## TASK ITEM
Using the data below, return every line that holds the word "resultsApart".

= Beginning of Section =

theorem poolLaw.seg_ne (hs : s.poolLaw) {i j : Nat} {c d : Context} (hc : s.pool.context i = some c)
    (hd : s.pool.context j = some d) (h : j ≠ i) : d.seg ≠ c.seg := by
  obtain ⟨-, hunique, -⟩ := hs
  exact fun hseg => h (hunique j i d c hd hc (.inl hseg))

/-- A proof's segment has a VERIFY context, which is HASHING (R96). -/
theorem poolLaw.role_of_hashing (hs : s.poolLaw) {i : Nat} {c : Context} (hc : s.pool.context i = some c)
    (h : s.segState c.seg = some .hashing) : c.role = .verify := by
  rw [hs.segState_of_context hc] at h
  cases hr : c.role with
  | verify => rfl
  | patrol => rw [hr] at h; cases h

/-! ### Each move of the pool -/

theorem poolLaw.change (hs : s.poolLaw) {i : Nat} {c d : Context} (hc : s.pool.context i = some c)
    (hseg : d.seg = c.seg) (hrole : d.role = c.role) (hfill : c.fill < segmentBytes → d.fill < segmentBytes) :
    (s.setSlot i (some d)).poolLaw := by
  have hlt := Pool.lt_length_of_context hc
  have hold : ∀ {j e}, (s.setSlot i (some d)).pool.context j = some e →
      ∃ e', s.pool.context j = some e' ∧ e.seg = e'.seg ∧ e.role = e'.role ∧
        (e'.fill < segmentBytes → e.fill < segmentBytes) := by
    intro j e he
    rcases context_setSlot_cases he with ⟨rfl, hx⟩ | ⟨-, he⟩
    · cases hx
      exact ⟨c, hc, hseg, hrole, hfill⟩
    · exact ⟨e, he, rfl, rfl, id⟩
  have hbusy := hs.busy_of_context hc
  obtain ⟨hlength, hunique, hagree, hhashing, hcount, hnodup, hgaps, -⟩ := hs
  refine ⟨by simpa using hlength, ?_, ?_, ?_, hcount, hnodup, hgaps, fun hp => absurd hp hbusy⟩
  · intro j k e f he hf h
    obtain ⟨e', he', hes, her, -⟩ := hold he
    obtain ⟨f', hf', hfs, hfr, -⟩ := hold hf
    exact hunique j k e' f' he' hf' (by rwa [hes, hfs, her, hfr] at h)
  · intro j e he
    obtain ⟨e', he', hes, her, hef⟩ := hold he
    obtain ⟨hf, hst⟩ := hagree j e' he'
    refine ⟨hef hf, ?_⟩
    rw [hes, her]
    exact hst
  · intro g hg
    obtain ⟨j, e, he, heg⟩ := hhashing g hg
    by_cases hj : j = i
    · subst hj
      rw [he] at hc
      cases hc
      exact ⟨j, d, context_setSlot_same hlt _, hseg.trans heg⟩
    · exact ⟨j, e, (context_setSlot_ne hj _).trans he, heg⟩

theorem poolLaw.grant (hs : s.poolLaw) {i : Nat} {c : Context} (hi : i < s.pool.slots.length)
    (hfree : s.pool.context i = none) (hrole : c.role = .verify) (hfill : c.fill < segmentBytes)
    (hst : s.segState c.seg = some .unseen) : ((s.setSlot i (some c)).setSegState c.seg .hashing).poolLaw := by
  have hother : ∀ {j e}, s.pool.context j = some e → e.seg ≠ c.seg := fun {_ e} he hseg => by
    have hstate := hs.segState_of_context he
    rw [hseg, hst] at hstate
    exact absurd hstate (by cases e.role <;> decide)
  have hseg : ∀ k, ((s.setSlot i (some c)).setSegState c.seg .hashing).segState k =
      if k = c.seg then some .hashing else s.segState k := fun k => by
    rw [segState_setSegState, show (s.setSlot i (some c)).segState c.seg = some .unseen from hst]
    rfl
  have hbusy := hs.busy_of_segState hst
  obtain ⟨hlength, hunique, hagree, hhashing, hcount, hnodup, hgaps, -⟩ := hs
  refine ⟨by simpa using hlength, ?_, ?_, ?_, hcount, hnodup, ?_, fun hp => absurd hp hbusy⟩
  · intro j k e f he hf h
    rcases context_setSlot_cases he with ⟨rfl, hx⟩ | ⟨-, he'⟩ <;>
      rcases context_setSlot_cases hf with ⟨rfl, hy⟩ | ⟨-, hf'⟩
    · rfl
    · cases hx
      rcases h with h | ⟨h, -⟩
      · exact absurd h.symm (hother hf')
      · rw [hrole] at h; cases h
    · cases hy
      rcases h with h | ⟨-, h⟩
      · exact absurd h (hother he')
      · rw [hrole] at h; cases h
    · exact hunique j k e f he' hf' h
  · intro j e he
    rcases context_setSlot_cases he with ⟨rfl, hx⟩ | ⟨hj, he⟩
    · cases hx
      refine ⟨hfill, ?_⟩
      rw [hseg, if_pos rfl, hrole]
    · refine ⟨(hagree j e he).1, ?_⟩
      rw [hseg, if_neg (hother he)]
      exact (hagree j e he).2
  · intro g hg
    rw [hseg] at hg
    by_cases hgc : g = c.seg
    · exact ⟨i, c, context_setSlot_same hi _, hgc.symm⟩
    · rw [if_neg hgc] at hg
      obtain ⟨j, e, he, heg⟩ := hhashing g hg
      have hj : j ≠ i := fun h => by rw [h, hfree] at he; cases he
      exact ⟨j, e, (context_setSlot_ne hj _).trans he, heg⟩
  · intro g hg
    rw [hseg]
    by_cases hgc : g = c.seg
    · exact .inr (if_pos hgc)
    · rw [if_neg hgc]
      exact hgaps g hg
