/-- The bundles that can follow a bundle: a loop whose count may be 2 or more can go round, one whose count may be 0 can be
skipped. -/
def bundleSuccs (n : Nat) (ls : List (Nat × Nat × Nat × Nat)) (bs : List Nat) (pc : Nat) : List Nat :=
  let after (k : Nat) : List Nat :=
    (k + 1) % n :: (ls.filter (fun l => l.2.1 == k && decide (2 ≤ l.2.2.2))).map (·.1)
  let w := halfB (nth 0 bs pc)
  match ls.find? (fun l => l.1 == pc + 1) with
  | some l => (if 1 ≤ l.2.2.2 then [l.1] else []) ++ (if l.2.2.1 = 0 then after l.2.1 else [])
  | none =>
    if wClass w = 9 ∧ wOp w = 3 then wcBundle w :: (if wPred w = 0 then [] else after pc)
    else if wClass w = 9 ∧ wOp w = 2 ∧ wPred w = 0 then []
    else after pc

/-- The bundles that can issue up to 28 ac after those of a list, with their distance in ac. -/
def bundlesWithin (n : Nat) (ls : List (Nat × Nat × Nat × Nat)) (bs : List Nat) : Nat → List (Nat × Nat) → List (Nat × Nat)
  | 0, _ => []
  | f + 1, ps =>
    let next := ((ps.flatMap (fun p => (bundleSuccs n ls bs p.1).map (fun k => (k, p.2 + bundleTime (nth 0 bs p.1))))).filter
      (fun p => decide (p.2 ≤ 28))).eraseDups
    next ++ bundlesWithin n ls bs f next

/-- No two results reach one register or predicate in the same ac while the stream issues without a stop (R90). -/
def resultsApart (even : Bool) (ls : List (Nat × Nat × Nat × Nat)) (bs : List Nat) : Bool :=
  bs.zipIdx.all (fun b =>
    let rs := resultsOf even b.1
    rs.eraseDups.length == rs.length &&
    (rs.isEmpty || (bundlesWithin bs.length ls bs 28 [(b.2, 0)]).all (fun p =>
      (resultsOf even (nth 0 bs p.1)).all (fun q => rs.all (fun r => !(r.1 == q.1 && r.2.1 == q.2.1 && r.2.2 == p.2 + q.2.2))))))

/-! ### The checks of a load -/

/-- The bundles of one core's image: each half, what it names, loops, yield points, held tokens, problem bodies and the
results in flight. `starts` are the bundles at which the fold table enters the context, if it has one. -/
def bundlesOk (pmin pmax : List Nat) (starts : List Nat) (even : Bool) (im : CtxImage) : Bool :=
  let bs := im.bundles
  let ls := loopList pmin pmax bs
  bs.all (fun b => decide (b < 2 ^ 128) && halfAOk even (halfA b) && halfBOk even (halfB b) && namesOk im (halfA b) (halfB b))
    && loopsNest bs.length ls && yieldsOk bs ls && starts.all (fun k => decide (k < bs.length))
    && heldOk pmin pmax bs (if starts.isEmpty then [0] else starts)
    && bodiesOk pmin pmax bs && resultsApart even ls bs

/-- The fold entries of a core that run a context receive only on queues of their masks (R142). -/
def foldQueuesOk (fold : List Nat) (c : Nat) (im : CtxImage) : Bool :=
  (fold.filter (fun e => foldValid e && foldCtx e == c)).all (fun e =>
    (foldRecvs im.bundles im.bundles.length (foldStart e)).all (fun q => bit (foldMask e) q))

/-- Every CHAIN_IN on a queue has the mode, P and G of every ACC_OUT that feeds it over a local route (R80). `relay` tells the
routes that the relay table lists. -/
def chainsOk (relay : Nat → Nat → Bool) (ims : List (Nat × CtxImage)) : Bool :=
  let engs (im : CtxImage) : List Nat := (im.bundles.map halfB).filter (fun w => wClass w == 1)
  let mode (im : CtxImage) (w : Nat) : List Nat := [nth 0 im.slotMap (16 * weEng w + weSlot w), wePasses w, weGroup w]
  ims.all (fun a => (engs a.2).all (fun w => !weOut w || relay a.1 (weOdst w) ||
    (let r := nth 0 a.2.routes (weOdst w)
     ims.all (fun b => b.1 != reDst r || (engs b.2).all (fun v =>
      !(weInit v == 2 && weQin v == reDq r) || mode b.2 v == mode a.2 w)))))

/-- The tables that an image scatters into: first byte and the byte after the last. -/
def scatterRanges (im : CtxImage) : List (Nat × Nat) :=
  (im.bundles.map halfB).filterMap (fun w =>
    if wClass w = 7 ∧ wOp w = 1 then
      let t := nth 0 im.tables (wgTable w)
      some (tdBase t, tdBase t + tdStride t * tdRows t)
    else none)

/-- No rows are scattered into by GS units of two cores (R108). -/
def scattersOk (ims : List (Nat × CtxImage)) : Bool :=
  ims.all (fun a => ims.all (fun b => a.1 == b.1 ||
    (scatterRanges a.2).all (fun r => (scatterRanges b.2).all (fun q => decide (r.2 ≤ q.1) || decide (q.2 ≤ r.1)))))

end Sys2Proof.Machine
end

= End of Section =

## EXERCISE OUTPUT
def resultsApart (even : Bool) (ls : List (Nat × Nat × Nat × Nat)) (bs : List Nat) : Bool :=
    && bodiesOk pmin pmax bs && resultsApart even ls bs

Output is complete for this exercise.